## [Records drawn from a dataset]
-- Opening Marker --
/-- A node key's cold buckets among 2^lg (R315). -/
def coldBuckets (lg : Nat) (k : NodeKey) : Nat × Nat :=
  let c1 := crc32cStd k.k6 / 2 ^ (32 - lg)
  let c2 := crc32c 0x9E3779B9 k.k6 / 2 ^ (32 - lg)
  (c1, if c2 == c1 then (c1 + 1) % 2 ^ lg else c2)

/-- The bucket of a cede record (R471). -/
def cedeBucket (k : NodeKey) : Nat := crc32c 0x5BD1E995 k.k6 / 2 ^ 19

/-- The RPL prefix as a 64-bit number (Table 11-12). -/
def Dev.prefix64 (d : Dev) (die : Nat) : Nat := d.g F.SRC.PREFIX_HI_P die * 2 ^ 32 + d.g F.SRC.PREFIX_LO_P die

/-- A node's IPv6 address as a number (R301). -/
def Dev.nodeAddr (d : Dev) (die : Nat) (k : NodeKey) : Nat :=
  d.prefix64 die * 2 ^ 64 + (k.tenant % 4096) * 2 ^ 32 + k.tag

/-- Dravina's own address in the instance, the DODAGID (R301, R326). -/
def Dev.ownAddr (d : Dev) (die : Nat) : Nat := d.prefix64 die * 2 ^ 64 + 2 ^ 48

/-- The node that an interface identifier names (R301). -/
def iidNode (iid : Nat) : Option NodeKey :=
  if iid / 2 ^ 48 != 0 || 0x0FFF < iid / 2 ^ 32 % 2 ^ 16 then none else some ⟨iid % 2 ^ 32, iid / 2 ^ 32 % 2 ^ 16⟩

/-- The node that an address inside the prefix names (R301). -/
def Dev.addrNode (d : Dev) (die addr : Nat) : Option NodeKey :=
  if addr / 2 ^ 64 != d.prefix64 die || addr == d.ownAddr die then none else iidNode (addr % 2 ^ 64)

/-! ## Records as octets (Tables 11-2 to 11-4) -/

/-- Put a flag at a bit of a number. -/
def flag (b : Bool) (i : Nat) : Nat := if b then 2 ^ i else 0

/-- A slot's 16 octets; DETAIL is 0 in a cold record, OVF is 0 in a resident one (R314). -/
def NodeEnt.slotBytes (e : NodeEnt) (cold : Bool) : List Byte :=
  toLE 16 (e.key.tag + (e.key.tenant % 4096) * 2 ^ 32 + 2 ^ 44 + flag e.ver 45 + flag e.pin 46 + flag e.leg 47 +
    (e.epoch % 256) * 2 ^ 48 + (if cold then 0 else e.detail * 2 ^ 56) + flag e.rpv 76 + flag (cold && e.ovf) 77 +
    (e.ulFcnt % 2 ^ 32) * 2 ^ 80 + (e.age % 65536) * 2 ^ 112)

/-- A detail record's 64 octets (Table 11-3). -/
def Detail.bytes (t : Detail) : List Byte :=
  padTo 64 (toLE 4 t.dlFcnt ++
    toLE 2 (t.map % 4096 + flag t.mpin 12 + flag t.mapNew 13 + flag t.classP 14 + flag t.classW 15) ++
    toLE 1 (t.wakeIdx % 8 + flag t.desync 3 + (t.unack % 4) * 16 + flag t.ref 6) ++
    toLE 1 (t.lastBand % 2 + flag t.assigned 1 + (t.aBand % 2) * 4 + flag t.listen 3 + flag t.apin 4) ++
    toLE 2 t.wakeCode ++ toLE 2 (t.lastCh % 512) ++ toLE 2 (t.aSlot % 4096) ++ toLE 2 (t.aCh % 512) ++
    toLE 2 t.aPeriod ++ toLE 2 t.aPhase ++ toLE 2 (ofSigned 16 t.drift) ++ toLE 2 (ofSigned 16 t.oLast) ++
    toLE 8 t.tLast ++ toLE 4 t.rxFrames ++ toLE 4 t.txFrames ++ toLE 1 (ofSigned 8 t.lastSnr))

/-- A route record's 16 octets (Table 11-4). -/
def RouteRec.bytes (r : RouteRec) : List Byte :=
  padTo 16 (toLE 4 r.parent.tag ++ toLE 2 (r.parent.tenant % 4096 + flag r.pvalid 12 + flag r.proot 13) ++
    toLE 1 r.pseq ++ toLE 1 0 ++ toLE 4 r.pexp)

/-- The 96 octets of a node's three parts (Table 11-8). -/
def NodeEnt.bytes (e : NodeEnt) (cold : Bool) : List Byte := e.slotBytes cold ++ e.det.bytes ++ e.rt.bytes

/-- A cold record's 128 octets (R314). -/
def NodeEnt.coldBytes (e : NodeEnt) : List Byte := padTo 128 (e.bytes true ++ toLE 4 e.coldTime)

/-- A detail record from its octets. -/
def Detail.ofBytes (b : List Byte) : Detail :=
  let w := leAt b 4 2
  let x := leAt b 6 1
  let y := leAt b 7 1
  { dlFcnt := leAt b 0 4, map := bitsOf w 0 12, mpin := bitOf w 12, mapNew := bitOf w 13, classP := bitOf w 14,
    classW := bitOf w 15, wakeIdx := bitsOf x 0 3, desync := bitOf x 3, unack := bitsOf x 4 2, ref := bitOf x 6,
    lastBand := bitsOf y 0 1, assigned := bitOf y 1, aBand := bitsOf y 2 1, listen := bitOf y 3, apin := bitOf y 4,
    wakeCode := leAt b 8 2, lastCh := bitsOf (leAt b 10 2) 0 9, aSlot := bitsOf (leAt b 12 2) 0 12,
    aCh := bitsOf (leAt b 14 2) 0 9, aPeriod := leAt b 16 2, aPhase := leAt b 18 2, drift := sext 16 (leAt b 20 2),
    oLast := sext 16 (leAt b 22 2), tLast := leAt b 24 8, rxFrames := leAt b 32 4, txFrames := leAt b 36 4,
    lastSnr := sext 8 (leAt b 40 1) }

/-- A route record from its octets. -/
def RouteRec.ofBytes (b : List Byte) : RouteRec :=
  let w := leAt b 4 2
  { parent := ⟨leAt b 0 4, bitsOf w 0 12⟩, pvalid := bitOf w 12, proot := bitOf w 13, pseq := leAt b 6 1, pexp := leAt b 8 4 }

/-- A slot's key. -/
def slotKey (b : List Byte) : NodeKey := ⟨leAt b 0 4, bitsOf (leAt b 4 2) 0 12⟩

/-- An entry from 96 octets; DETAIL and VER are ignored (Table 11-8). -/
def NodeEnt.ofBytes (b : List Byte) : NodeEnt :=
  let s := leAt b 0 16
  { pos := 0, key := slotKey b, pin := bitOf s 46, leg := bitOf s 47, epoch := bitsOf s 48 8, rpv := bitOf s 76,
    ulFcnt := bitsOf s 80 32, age := bitsOf s 112 16, det := Detail.ofBytes (sliceB b 16 64),
    rt := RouteRec.ofBytes (sliceB b 80 16) }

/-- A forwarding entry's 32 octets (Table 11-6). -/
def FwdEnt.bytes (e : FwdEnt) : List Byte :=
  let key := if e.kind == 2 then e.key * 2 ^ 32 else (e.key % 2 ^ 48) * 2 ^ 32
  toLE 32 (e.kind % 4 + 4 + flag e.ver 3 + flag e.static 4 + (e.plen % 256) * 2 ^ 8 + (e.vlan % 4096) * 2 ^ 16 + key +
    (e.age % 65536) * 2 ^ 160 + (e.port % 32) * 2 ^ 176 + (e.dest % 4) * 2 ^ 181 + (e.action % 4) * 2 ^ 183 +
    (e.dev % 64) * 2 ^ 185 + (e.sub % 4096) * 2 ^ 192 + (e.cls % 8) * 2 ^ 204 + flag e.clsEn 207 + (e.nhMac % 2 ^ 48) * 2 ^ 208)

/-- A prefix with the bits beyond its length cleared. -/
def maskPfx (plen key : Nat) : Nat := key / 2 ^ (128 - plen) * 2 ^ (128 - plen)

/-- A forwarding entry from its octets. -/
def FwdEnt.ofBytes (b : List Byte) : FwdEnt :=
  let w := leAt b 0 32
  let kind := bitsOf w 0 2
  let plen := if kind == 2 then bitsOf w 8 8 else 0
  { pos := 0, kind := kind, ver := bitOf w 3, static := bitOf w 4, plen := plen,
    vlan := if kind == 0 then bitsOf w 16 12 else 0,
    key := if kind == 2 then maskPfx plen (bitsOf w 32 128) else if kind == 1 then bitsOf w 32 6 else bitsOf w 32 48,
    age := bitsOf w 160 16, port := bitsOf w 176 5, dest := bitsOf w 181 2, action := bitsOf w 183 2, dev := bitsOf w 185 6,
    sub := bitsOf w 192 12, cls := bitsOf w 204 3, clsEn := bitOf w 207, nhMac := bitsOf w 208 48 }

/-- The key octets K_F of a forwarding entry (R319). The order of the VLAN octets is most significant first, as for K6. -/
def FwdEnt.kf (e : FwdEnt) : List Byte :=
  match e.kind with
  | 0 => toBE 1 0 ++ toBE 2 e.vlan ++ toBE 6 e.key
  | 1 => toBE 1 1 ++ toBE 1 e.key
  | _ => toBE 1 2 ++ toBE 1 e.plen ++ (toBE 16 e.key).take ((e.plen + 7) / 8)

/-- Whether two forwarding entries have one key. -/
def FwdEnt.same (a b : FwdEnt) : Bool := a.kind == b.kind && a.vlan == b.vlan && a.plen == b.plen && a.key == b.key

/-! ## Placement (R308) -/

/-- The lowest free place of a bucket of four. -/
def freeIn (used : List Nat) (b : Nat) : Option Nat := ([4 * b, 4 * b + 1, 4 * b + 2, 4 * b + 3] : List Nat).find? (fun p => !used.contains p)

/-- The relocation path of R308: `alt` gives the other bucket of the entry at a place. Answers RELOC_PTR and the path, each place with the
bucket its entry moves to. -/
def relocPath (alt : Nat → Nat) (used : List Nat) : Nat → Nat → Nat → List (Nat × Nat) → Nat × Option (List (Nat × Nat))
  | 0, _, ptr, _ => (ptr, none)
  | n + 1, b, ptr, path =>
    match (([0, 1, 2, 3] : List Nat).map (fun i => 4 * b + (ptr + i) % 4)).find? (fun p => !path.any (fun e => e.1 == p)) with
    | none => (ptr + 1, none)
    | some p =>
      let a := alt p
      if (freeIn used a).isSome then (ptr + 1, some (path ++ [(p, a)]))
      else relocPath alt used n a (ptr + 1) (path ++ [(p, a)])

/-- The moves of a path, last first: each old place with its new one. -/
def pathMoves (used : List Nat) (path : List (Nat × Nat)) : List (Nat × Nat) :=
  (path.reverse.foldl (fun (a : List Nat × List (Nat × Nat)) e =>
    match freeIn a.1 e.2 with
    | some q => ((q :: a.1).filter (fun p => p != e.1), a.2 ++ [(e.1, q)])
    | none => a) (used, [])).2

/-- The bucket of a key that is not `b`, under the first of the seeds that places it in `b`. -/
def altBucket (n : Nat) (seeds : List Nat) (bs : List Byte) (b : Nat) : Nat :=
  match (seeds.map (fun s => hashBuckets n s bs)).find? (fun x => x.1 == b || x.2 == b) with
  | some x => if x.1 == b then x.2 else x.1
  | none => b

/-! ## The migration in progress (R318) -/

/-- The migration of a table, if one runs. -/
def Dev.migOf (d : Dev) (die table : Nat) : Option Migration := (d.route die).mig.find? (fun m => m.table == table)

/-- The seeds in use, the one that new insertions use first (R318). -/
def Dev.seeds (d : Dev) (die table : Nat) : List Nat :=
  let old := if table == 0 then d.g F.NTB.SEED die else d.g F.FWD.SEED die
  match d.migOf die table with
  | some m => [m.seed, old]
  | none => [old]

/-- An MSI-X message that an event of a Route die sends: on a PRIMARY that journals it goes out once the event's record is acknowledged (R490). -/
def Dev.fireEv (d : Dev) (die vec : Nat) : Dev :=
  if d.on F.ING.JOURNAL_EN die && d.g F.TWN.STAT_STATE == 2 then
    { d with tw := { d.tw with vecs := d.tw.vecs ++ [(die, (d.route die).seq - 1, vec)] } }
  else d.fireVec vec

/-- What waits for no acknowledgement any more goes out: the messages of events below `seq` of a die (R490). -/
def Dev.freeVecs (d : Dev) (f : Nat × Nat × Nat → Bool) : Dev :=
  let d' := { d with tw := { d.tw with vecs := d.tw.vecs.filter (fun x => !f x) } }
  d'.each (d.tw.vecs.filter f) (fun d x => d.fireVec x.2.2)

/-- Whether an event's record on a PRIMARY waits for its acknowledgement (R490). -/
def Dev.recordWaits (d : Dev) (die seq : Nat) : Bool :=
  d.g F.TWN.STAT_STATE == 2 && d.on F.ING.JOURNAL_EN die && (d.route die).acked ≤ seq

/-- A rehash request: STAT.REQ, its cause, and vector 15 (R309, R317). -/
def Dev.rehashReq (d : Dev) (die table cause : Nat) : Dev :=
  let d := if table == 0 then (d.w F.NTB.STAT_REQ 1 die).w F.NTB.REQ_CAUSE_CAUSE cause die else d.w F.FWD.STAT_REQ 1 die
  d.fireEv die 15

/-! ## Views of the tables in registers (Tables 11-10 to 11-12) -/

/-- Show the population count on both dies (R310). -/
def Dev.showPop (d : Dev) : Dev := (d.w F.NTB.POP_N d.pop 1).w F.NTB.POP_N d.pop 2

/-- Show resident, cold and route counts and the slots used in each region. -/
def Dev.showNodes (d : Dev) (die : Nat) : Dev :=
  let r := d.route die
  let d := ((d.w F.NTB.STAT_RESIDENT r.nodes.length die).w F.NTB.COLD_STAT_COLD r.cold.length die).w F.NTB.COLD_STAT_OVF
    (min 1023 (r.cold.filter (fun e => e.ovf)).length) die
  let d := d.w F.SRC.STAT_PVALID_N (r.nodes.filter (fun e => e.rt.pvalid)).length die
  (d.each (List.range 4) (fun d q => d.w F.NTB.BANK_STAT_USED (r.nodes.filter (fun e => e.pos / 4 % 4 == q)).length die q)).showPop

/-- The distinct prefix lengths of a forwarding table, longest first (R321). -/
def plens (l : List FwdEnt) : List Nat :=
  ((List.range 129).reverse).filter (fun n => l.any (fun e => e.kind == 2 && e.plen == n))

/-- Show the forwarding table's use and prefix lengths. -/
def Dev.showFwd (d : Dev) (die : Nat) : Dev :=
  let l := (d.route die).fwd
  let ps := plens l
  (d.w F.FWD.STAT_USED l.length die).each (List.range 8) (fun d i =>
    (d.w F.FWD.PLEN_LIST_LEN (ps.getD i 0) die 0 i).w F.FWD.PLEN_LIST_VALID (b2n (i < ps.length)) die 0 i)

/-! ## Nodes -/

/-- The resident entry of a key. -/
def Dev.resident (d : Dev) (k : NodeKey) : Option NodeEnt := (d.route k.owner).nodes.find? (fun e => e.key == k)
/-- The cold record of a key. -/
def Dev.coldRec (d : Dev) (k : NodeKey) : Option NodeEnt := (d.route k.owner).cold.find? (fun e => e.key == k)
/-- The entry of a key, resident or cold. -/
def Dev.nodeOf (d : Dev) (k : NodeKey) : Option NodeEnt :=
  match d.resident k with
  | some e => some e
  | none => d.coldRec k

/-- Change a node's entry where it stands. -/
def Dev.setNode (d : Dev) (k : NodeKey) (f : NodeEnt → NodeEnt) : Dev :=
  d.setRoute k.owner (fun r =>
    if r.nodes.any (fun e => e.key == k) then { r with nodes := mapIf (fun e => e.key == k) f r.nodes }
    else { r with cold := mapIf (fun e => e.key == k) f r.cold })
-- Closing Marker --
## [Task objective]
A verbatim transcription is needed of the lines above, starting at the line with "def Dev.ownAddr (d" and ending at the line with "def RouteRec.bytes (r", both included, and of nothing else.

## [Response box]
def Dev.ownAddr (d : Dev) (die : Nat) : Nat := d.prefix64 die * 2 ^ 64 + 2 ^ 48

/-- The node that an interface identifier names (R301). -/
def iidNode (iid : Nat) : Option NodeKey :=
  if iid / 2 ^ 48 != 0 || 0x0FFF < iid / 2 ^ 32 % 2 ^ 16 then none else some ⟨iid % 2 ^ 32, iid / 2 ^ 32 % 2 ^ 16⟩

/-- The node that an address inside the prefix names (R301). -/
def Dev.addrNode (d : Dev) (die addr : Nat) : Option NodeKey :=
  if addr / 2 ^ 64 != d.prefix64 die || addr == d.ownAddr die then none else iidNode (addr % 2 ^ 64)

/-! ## Records as octets (Tables 11-2 to 11-4) -/

/-- Put a flag at a bit of a number. -/
def flag (b : Bool) (i : Nat) : Nat := if b then 2 ^ i else 0

/-- A slot's 16 octets; DETAIL is 0 in a cold record, OVF is 0 in a resident one (R314). -/
def NodeEnt.slotBytes (e : NodeEnt) (cold : Bool) : List Byte :=
  toLE 16 (e.key.tag + (e.key.tenant % 4096) * 2 ^ 32 + 2 ^ 44 + flag e.ver 45 + flag e.pin 46 + flag e.leg 47 +
    (e.epoch % 256) * 2 ^ 48 + (if cold then 0 else e.detail * 2 ^ 56) + flag e.rpv 76 + flag (cold && e.ovf) 77 +
    (e.ulFcnt % 2 ^ 32) * 2 ^ 80 + (e.age % 65536) * 2 ^ 112)

/-- A detail record's 64 octets (Table 11-3). -/
def Detail.bytes (t : Detail) : List Byte :=
  padTo 64 (toLE 4 t.dlFcnt ++
    toLE 2 (t.map % 4096 + flag t.mpin 12 + flag t.mapNew 13 + flag t.classP 14 + flag t.classW 15) ++
    toLE 1 (t.wakeIdx % 8 + flag t.desync 3 + (t.unack % 4) * 16 + flag t.ref 6) ++
    toLE 1 (t.lastBand % 2 + flag t.assigned 1 + (t.aBand % 2) * 4 + flag t.listen 3 + flag t.apin 4) ++
    toLE 2 t.wakeCode ++ toLE 2 (t.lastCh % 512) ++ toLE 2 (t.aSlot % 4096) ++ toLE 2 (t.aCh % 512) ++
    toLE 2 t.aPeriod ++ toLE 2 t.aPhase ++ toLE 2 (ofSigned 16 t.drift) ++ toLE 2 (ofSigned 16 t.oLast) ++
    toLE 8 t.tLast ++ toLE 4 t.rxFrames ++ toLE 4 t.txFrames ++ toLE 1 (ofSigned 8 t.lastSnr))

/-- A route record's 16 octets (Table 11-4). -/
def RouteRec.bytes (r : RouteRec) : List Byte :=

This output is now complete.